LUCE E GAS
27 marzo 2020

 

In questi giorni è difficile pensare a qualcosa che non sia il COVID-19. Attività che fino a due mesi fa costituivano la normalità di molti di noi – fare la spesa, mangiare fuori, andare a correre… l’elenco completo richiederebbe un blog a parte – sono diventate inaccessibili, o si sono completamente trasformate. La testa tende a rimanere sintonizzata sul virus, ed è abbastanza umano rimandare ogni decisione non fondamentale a quando l’emergenza sarà finalmente superata.
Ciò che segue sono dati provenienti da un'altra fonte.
-- ==== Sys2Proof/Machine/Loads.lean ====
section
/-! DEFINITION. The load operations (spec/45, opcode 0000011); the decoder reads no memory: what Stage-2 records for each. -/

namespace Sys2Proof.Machine

/-- `lb` (R270). -/
def execLb (rd rs1 : Reg) (imm : BitVec 12) (s : State) : Host.Outcome State Fault Refusal :=
  .next (s.acceptWriting rd .lb (packRegs rd rs1 0#5) (immOf12 imm))

/-- `lh` (R271). -/
def execLh (rd rs1 : Reg) (imm : BitVec 12) (s : State) : Host.Outcome State Fault Refusal :=
  .next (s.acceptWriting rd .lh (packRegs rd rs1 0#5) (immOf12 imm))

/-- `lw` (R272). -/
def execLw (rd rs1 : Reg) (imm : BitVec 12) (s : State) : Host.Outcome State Fault Refusal :=
  .next (s.acceptWriting rd .lw (packRegs rd rs1 0#5) (immOf12 imm))

/-- `lbu` (R273). -/
def execLbu (rd rs1 : Reg) (imm : BitVec 12) (s : State) : Host.Outcome State Fault Refusal :=
  .next (s.acceptWriting rd .lbu (packRegs rd rs1 0#5) (immOf12 imm))

/-- `lhu` (R274). -/
def execLhu (rd rs1 : Reg) (imm : BitVec 12) (s : State) : Host.Outcome State Fault Refusal :=
  .next (s.acceptWriting rd .lhu (packRegs rd rs1 0#5) (immOf12 imm))

end Sys2Proof.Machine
end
Tra queste decisioni non fondamentali rientra, senz’altro, anche l’opportunità di passare a un altro fornitore. In un periodo in cui si è costretti a rimanere a casa, l’ultima cosa che vorremmo è rischiare di rimanere senza luce e gas. Ma la verità è che non c’è mai stato momento migliore per cercare una nuova offerta: la quarantena ci sta facendo consumare molta più energia del solito, cosa che si riflette (e si rifletterà) in un aumento delle bollette. Sottoscrivendo un’offerta più conveniente, a fine anno potresti risparmiare parecchi soldi, e questo non ti farà rimanere senza luce o gas neppure per un secondo: è semplicemente una cosa che non può succedere. Vediamo perché.

 


Cosa succede quando passi a un altro fornitore?
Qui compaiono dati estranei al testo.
-- ==== Sys2Proof/Machine/Dispatch.lean ====
section
/-! DEFINITION. One arm per instruction, each one call of its meaning. -/

namespace Sys2Proof.Machine

def exec (i : Instr) (s : State) : Host.Outcome State Fault Refusal :=
  match i with
  | .add rd rs1 rs2 => Sys2Proof.Machine.execAdd rd rs1 rs2 s
  | .sub rd rs1 rs2 => Sys2Proof.Machine.execSub rd rs1 rs2 s
  | .sll rd rs1 rs2 => Sys2Proof.Machine.execSll rd rs1 rs2 s
  | .slt rd rs1 rs2 => Sys2Proof.Machine.execSlt rd rs1 rs2 s
  | .sltu rd rs1 rs2 => Sys2Proof.Machine.execSltu rd rs1 rs2 s
  | .xor rd rs1 rs2 => Sys2Proof.Machine.execXor rd rs1 rs2 s
  | .srl rd rs1 rs2 => Sys2Proof.Machine.execSrl rd rs1 rs2 s
  | .sra rd rs1 rs2 => Sys2Proof.Machine.execSra rd rs1 rs2 s
  | .or rd rs1 rs2 => Sys2Proof.Machine.execOr rd rs1 rs2 s
  | .and rd rs1 rs2 => Sys2Proof.Machine.execAnd rd rs1 rs2 s
  | .addi rd rs1 imm => Sys2Proof.Machine.execAddi rd rs1 imm s
  | .slti rd rs1 imm => Sys2Proof.Machine.execSlti rd rs1 imm s
  | .sltiu rd rs1 imm => Sys2Proof.Machine.execSltiu rd rs1 imm s
  | .xori rd rs1 imm => Sys2Proof.Machine.execXori rd rs1 imm s
  | .ori rd rs1 imm => Sys2Proof.Machine.execOri rd rs1 imm s
  | .andi rd rs1 imm => Sys2Proof.Machine.execAndi rd rs1 imm s
  | .slli rd rs1 shamt => Sys2Proof.Machine.execSlli rd rs1 shamt s
  | .srli rd rs1 shamt => Sys2Proof.Machine.execSrli rd rs1 shamt s
  | .srai rd rs1 shamt => Sys2Proof.Machine.execSrai rd rs1 shamt s
  | .lb rd rs1 imm => Sys2Proof.Machine.execLb rd rs1 imm s
  | .lh rd rs1 imm => Sys2Proof.Machine.execLh rd rs1 imm s
  | .lw rd rs1 imm => Sys2Proof.Machine.execLw rd rs1 imm s
  | .lbu rd rs1 imm => Sys2Proof.Machine.execLbu rd rs1 imm s
  | .lhu rd rs1 imm => Sys2Proof.Machine.execLhu rd rs1 imm s
  | .sb rs1 rs2 imm => Sys2Proof.Machine.execSb rs1 rs2 imm s
  | .sh rs1 rs2 imm => Sys2Proof.Machine.execSh rs1 rs2 imm s
  | .sw rs1 rs2 imm => Sys2Proof.Machine.execSw rs1 rs2 imm s
  | .beq rs1 rs2 off => Sys2Proof.Machine.execBeq rs1 rs2 off s
  | .bne rs1 rs2 off => Sys2Proof.Machine.execBne rs1 rs2 off s
  | .blt rs1 rs2 off => Sys2Proof.Machine.execBlt rs1 rs2 off s
  | .bge rs1 rs2 off => Sys2Proof.Machine.execBge rs1 rs2 off s
  | .bltu rs1 rs2 off => Sys2Proof.Machine.execBltu rs1 rs2 off s
  | .bgeu rs1 rs2 off => Sys2Proof.Machine.execBgeu rs1 rs2 off s
  | .jalr rd rs1 imm => Sys2Proof.Machine.execJalr rd rs1 imm s
  | .jal rd off => Sys2Proof.Machine.execJal rd off s
  | .lui rd imm20 => Sys2Proof.Machine.execLui rd imm20 s
  | .auipc rd imm20 => Sys2Proof.Machine.execAuipc rd imm20 s
  | .ecall rd rs1 => Sys2Proof.Machine.execEcall rd rs1 s
  | .ebreak rd rs1 => Sys2Proof.Machine.execEbreak rd rs1 s

end Sys2Proof.Machine
end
Succede che cambia il soggetto che ti vende l’energia. Questo non ha il minimo impatto sulla tua fornitura: il contatore rimane lo stesso, i cavi rimangono quelli, i tubi anche, i tralicci pure, e sugli impianti non vengono fatti lavori di alcun genere. Non è un discorso che riguarda soltanto noi, ma anche i nostri concorrenti. Nel mondo energy, infatti, il cambio di fornitura è per legge:

- gratuito;
- senza impegno; 
- senza interruzione del servizio;
- senza penali di abbandono (a differenza di quanto accade per internet);
- senza vincoli contrattuali.

Per essere ancora più schematici, ecco una tabella che illustra cosa cambia e cosa non cambia quando passi a un altro fornitore:

Una tabella che illustra cosa cambia e cosa no quando passi a un altro fornitore

Quindi, a patto di scegliere con attenzione, il passaggio può portare soprattutto cambiamenti positivi: se ad esempio avevi sottoscritto un’offerta con un prezzo bloccato solo per 12 o 24 mesi, cambiando potresti ottenere una tariffa più vantaggiosa. Se sei sensibile alle tematiche ambientali e il tuo fornitore acquista energia prodotta con combustibili fossili, puoi scegliere un’offerta green e ridurre la tua impronta ecologica. Se ne hai abbastanza delle bollette che sembrano scritte come i decreti-legge di questi giorni, puoi scegliere di dare i tuoi soldi a qualcuno che parla la tua stessa lingua.

Okay, questi vantaggi non li abbiamo scelti a caso – sono alcuni dei punti chiave della nostra offerta – ma il mercato dell’energia è grande, e ti consigliamo di esplorarlo in lungo e in largo fino a trovare il fornitore più giusto per te. A prescindere dalla tua scelta, le lampadine e i termosifoni continueranno a funzionare, perché cambiare fornitore di luce e gas non causa mai blackout o interruzioni della fornitura, né in condizioni normali né in questi momenti di quarantena.